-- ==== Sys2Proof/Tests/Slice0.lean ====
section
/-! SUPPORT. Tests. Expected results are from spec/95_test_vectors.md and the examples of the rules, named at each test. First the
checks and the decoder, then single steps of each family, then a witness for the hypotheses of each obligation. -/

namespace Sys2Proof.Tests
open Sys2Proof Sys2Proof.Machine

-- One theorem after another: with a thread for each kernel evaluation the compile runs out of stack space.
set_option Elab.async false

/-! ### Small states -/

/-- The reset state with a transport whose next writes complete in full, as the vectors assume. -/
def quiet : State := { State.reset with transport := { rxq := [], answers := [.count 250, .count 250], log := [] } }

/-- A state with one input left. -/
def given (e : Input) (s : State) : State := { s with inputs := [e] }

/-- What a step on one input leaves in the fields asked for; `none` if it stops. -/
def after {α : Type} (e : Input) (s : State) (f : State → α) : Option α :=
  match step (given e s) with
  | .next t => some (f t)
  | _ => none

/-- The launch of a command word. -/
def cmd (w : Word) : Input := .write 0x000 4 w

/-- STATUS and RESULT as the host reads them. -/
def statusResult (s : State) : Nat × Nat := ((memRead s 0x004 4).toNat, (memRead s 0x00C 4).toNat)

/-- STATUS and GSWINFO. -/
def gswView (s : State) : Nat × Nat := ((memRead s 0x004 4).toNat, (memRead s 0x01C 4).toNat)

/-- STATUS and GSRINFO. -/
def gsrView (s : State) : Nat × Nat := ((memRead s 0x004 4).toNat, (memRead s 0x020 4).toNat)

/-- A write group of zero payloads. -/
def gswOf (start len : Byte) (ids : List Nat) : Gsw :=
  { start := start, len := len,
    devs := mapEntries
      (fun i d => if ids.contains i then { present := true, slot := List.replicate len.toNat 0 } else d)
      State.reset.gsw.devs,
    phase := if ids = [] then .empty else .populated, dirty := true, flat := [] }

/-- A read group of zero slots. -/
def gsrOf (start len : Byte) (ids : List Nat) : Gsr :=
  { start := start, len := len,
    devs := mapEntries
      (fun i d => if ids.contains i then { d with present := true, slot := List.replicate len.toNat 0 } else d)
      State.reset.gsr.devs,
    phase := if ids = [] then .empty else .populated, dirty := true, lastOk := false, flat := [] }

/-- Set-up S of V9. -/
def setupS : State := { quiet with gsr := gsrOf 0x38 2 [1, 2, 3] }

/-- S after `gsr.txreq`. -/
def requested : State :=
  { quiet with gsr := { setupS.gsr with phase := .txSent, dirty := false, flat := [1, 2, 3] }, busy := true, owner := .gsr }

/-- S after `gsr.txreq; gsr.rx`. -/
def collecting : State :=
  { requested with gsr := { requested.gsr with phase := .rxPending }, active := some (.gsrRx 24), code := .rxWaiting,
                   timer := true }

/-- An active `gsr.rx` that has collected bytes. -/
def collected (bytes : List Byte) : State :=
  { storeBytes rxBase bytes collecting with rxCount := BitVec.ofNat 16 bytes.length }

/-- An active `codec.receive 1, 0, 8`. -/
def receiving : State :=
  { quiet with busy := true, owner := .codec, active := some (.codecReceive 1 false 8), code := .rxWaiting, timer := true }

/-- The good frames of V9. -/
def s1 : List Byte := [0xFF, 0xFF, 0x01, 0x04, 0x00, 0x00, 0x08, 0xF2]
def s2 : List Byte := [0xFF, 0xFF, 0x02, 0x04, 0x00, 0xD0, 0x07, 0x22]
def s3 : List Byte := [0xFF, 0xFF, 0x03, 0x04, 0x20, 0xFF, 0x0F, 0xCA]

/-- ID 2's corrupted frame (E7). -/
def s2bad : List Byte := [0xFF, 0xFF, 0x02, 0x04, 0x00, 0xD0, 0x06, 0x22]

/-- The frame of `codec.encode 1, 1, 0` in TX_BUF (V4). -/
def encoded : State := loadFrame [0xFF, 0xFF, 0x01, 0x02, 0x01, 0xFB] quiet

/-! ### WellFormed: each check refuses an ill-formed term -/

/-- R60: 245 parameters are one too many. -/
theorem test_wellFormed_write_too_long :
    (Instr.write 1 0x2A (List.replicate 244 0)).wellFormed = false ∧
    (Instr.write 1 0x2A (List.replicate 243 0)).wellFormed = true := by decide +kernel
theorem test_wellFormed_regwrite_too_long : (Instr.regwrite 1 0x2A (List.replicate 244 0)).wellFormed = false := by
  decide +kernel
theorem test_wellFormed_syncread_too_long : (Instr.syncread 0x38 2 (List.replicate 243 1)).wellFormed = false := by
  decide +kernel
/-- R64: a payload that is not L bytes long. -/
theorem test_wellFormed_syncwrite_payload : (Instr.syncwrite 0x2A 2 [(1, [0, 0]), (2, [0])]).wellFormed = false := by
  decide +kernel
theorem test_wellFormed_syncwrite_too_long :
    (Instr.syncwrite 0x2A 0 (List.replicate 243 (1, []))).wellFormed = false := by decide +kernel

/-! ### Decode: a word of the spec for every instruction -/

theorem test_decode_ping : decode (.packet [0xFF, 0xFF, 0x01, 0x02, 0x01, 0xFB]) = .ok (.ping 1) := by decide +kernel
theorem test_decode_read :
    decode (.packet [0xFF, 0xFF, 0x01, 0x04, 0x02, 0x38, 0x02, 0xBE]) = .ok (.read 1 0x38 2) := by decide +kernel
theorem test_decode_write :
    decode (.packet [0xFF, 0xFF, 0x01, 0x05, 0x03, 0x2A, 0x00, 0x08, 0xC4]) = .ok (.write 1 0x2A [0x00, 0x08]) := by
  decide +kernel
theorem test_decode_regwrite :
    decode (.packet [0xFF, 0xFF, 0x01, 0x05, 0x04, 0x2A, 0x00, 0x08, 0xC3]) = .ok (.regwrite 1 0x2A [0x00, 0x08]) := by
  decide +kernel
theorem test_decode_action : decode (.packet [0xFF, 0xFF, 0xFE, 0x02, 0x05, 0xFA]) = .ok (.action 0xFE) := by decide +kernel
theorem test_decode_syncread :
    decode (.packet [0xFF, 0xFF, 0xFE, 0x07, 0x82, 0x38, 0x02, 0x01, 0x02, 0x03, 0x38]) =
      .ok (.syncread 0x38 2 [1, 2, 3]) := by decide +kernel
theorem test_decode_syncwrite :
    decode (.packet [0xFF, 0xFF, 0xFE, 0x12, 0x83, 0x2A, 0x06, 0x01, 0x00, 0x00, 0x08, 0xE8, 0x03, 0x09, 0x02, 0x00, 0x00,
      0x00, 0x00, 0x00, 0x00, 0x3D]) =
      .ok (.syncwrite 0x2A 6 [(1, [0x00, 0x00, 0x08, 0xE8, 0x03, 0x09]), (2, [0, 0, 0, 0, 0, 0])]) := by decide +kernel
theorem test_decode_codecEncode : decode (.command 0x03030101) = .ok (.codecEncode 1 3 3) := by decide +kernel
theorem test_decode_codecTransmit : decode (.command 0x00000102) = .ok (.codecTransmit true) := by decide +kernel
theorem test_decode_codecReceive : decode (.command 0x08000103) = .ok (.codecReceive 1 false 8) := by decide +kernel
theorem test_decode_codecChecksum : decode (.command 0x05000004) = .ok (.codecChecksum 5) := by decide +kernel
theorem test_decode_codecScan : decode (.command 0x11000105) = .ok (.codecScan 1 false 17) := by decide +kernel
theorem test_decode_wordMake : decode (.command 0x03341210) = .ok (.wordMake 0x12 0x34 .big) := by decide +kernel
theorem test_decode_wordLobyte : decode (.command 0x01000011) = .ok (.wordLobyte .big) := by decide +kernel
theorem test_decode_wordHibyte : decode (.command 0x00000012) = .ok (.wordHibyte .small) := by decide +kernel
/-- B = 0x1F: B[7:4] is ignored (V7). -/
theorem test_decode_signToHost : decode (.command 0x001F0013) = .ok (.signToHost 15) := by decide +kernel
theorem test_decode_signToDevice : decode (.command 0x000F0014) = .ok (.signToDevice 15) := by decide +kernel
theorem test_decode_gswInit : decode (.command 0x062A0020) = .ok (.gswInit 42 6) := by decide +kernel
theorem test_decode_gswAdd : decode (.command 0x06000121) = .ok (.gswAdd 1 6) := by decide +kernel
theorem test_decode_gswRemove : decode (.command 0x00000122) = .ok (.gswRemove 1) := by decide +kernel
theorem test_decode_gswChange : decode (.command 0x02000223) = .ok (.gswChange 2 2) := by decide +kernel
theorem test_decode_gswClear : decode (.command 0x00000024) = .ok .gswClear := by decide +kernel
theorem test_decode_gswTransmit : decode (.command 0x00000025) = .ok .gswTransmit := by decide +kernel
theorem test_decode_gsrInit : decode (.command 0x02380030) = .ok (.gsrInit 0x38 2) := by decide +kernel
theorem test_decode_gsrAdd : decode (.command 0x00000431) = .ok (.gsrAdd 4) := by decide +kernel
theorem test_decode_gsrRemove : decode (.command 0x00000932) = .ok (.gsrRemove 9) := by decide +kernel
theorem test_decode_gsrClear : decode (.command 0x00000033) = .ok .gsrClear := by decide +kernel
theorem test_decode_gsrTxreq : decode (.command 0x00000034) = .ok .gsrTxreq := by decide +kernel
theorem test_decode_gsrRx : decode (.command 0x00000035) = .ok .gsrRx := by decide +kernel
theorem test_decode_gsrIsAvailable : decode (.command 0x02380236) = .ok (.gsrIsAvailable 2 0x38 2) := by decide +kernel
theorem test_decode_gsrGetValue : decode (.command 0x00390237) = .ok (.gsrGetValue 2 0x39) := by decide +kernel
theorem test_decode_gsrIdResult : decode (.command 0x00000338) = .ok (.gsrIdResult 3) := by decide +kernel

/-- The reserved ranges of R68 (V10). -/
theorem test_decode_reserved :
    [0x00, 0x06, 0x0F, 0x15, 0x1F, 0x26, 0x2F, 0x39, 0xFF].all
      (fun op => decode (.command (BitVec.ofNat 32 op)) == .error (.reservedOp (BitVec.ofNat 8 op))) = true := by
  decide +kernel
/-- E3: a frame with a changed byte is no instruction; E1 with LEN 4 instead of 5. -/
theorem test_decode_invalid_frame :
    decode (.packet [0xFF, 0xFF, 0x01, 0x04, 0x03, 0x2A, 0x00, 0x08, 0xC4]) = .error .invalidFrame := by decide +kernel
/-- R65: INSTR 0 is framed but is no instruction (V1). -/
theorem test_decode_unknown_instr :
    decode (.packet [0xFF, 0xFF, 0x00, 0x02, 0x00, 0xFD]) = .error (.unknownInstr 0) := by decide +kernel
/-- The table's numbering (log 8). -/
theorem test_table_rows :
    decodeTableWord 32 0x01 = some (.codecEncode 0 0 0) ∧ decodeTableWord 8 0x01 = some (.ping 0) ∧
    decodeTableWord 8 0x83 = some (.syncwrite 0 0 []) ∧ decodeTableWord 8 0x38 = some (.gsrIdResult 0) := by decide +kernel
☆ ☆ ☆ ☆ ☆ ☆ ☆
** Task directions **
Determine how many lines in the records above have the string "busy". Only the number should be returned.

** Task answer **
2